-- ==== Sys2Proof/Machine/Core.lean ====
section
/-! DEFINITION. The machine as the host runs it. -/

def Sys2Proof.core : Host.Core := { State := Sys2Proof.Machine.State, Fault := Sys2Proof.Machine.Fault, Refusal := Sys2Proof.Machine.Refusal, step := Sys2Proof.Machine.step, reset := Sys2Proof.Machine.State.reset }
end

····················

* WHAT THIS TASK INVOLVES: Provide the number of lines in the preceding entries that include the string "Core", with no other words.

* EXPECTED ANSWER: 2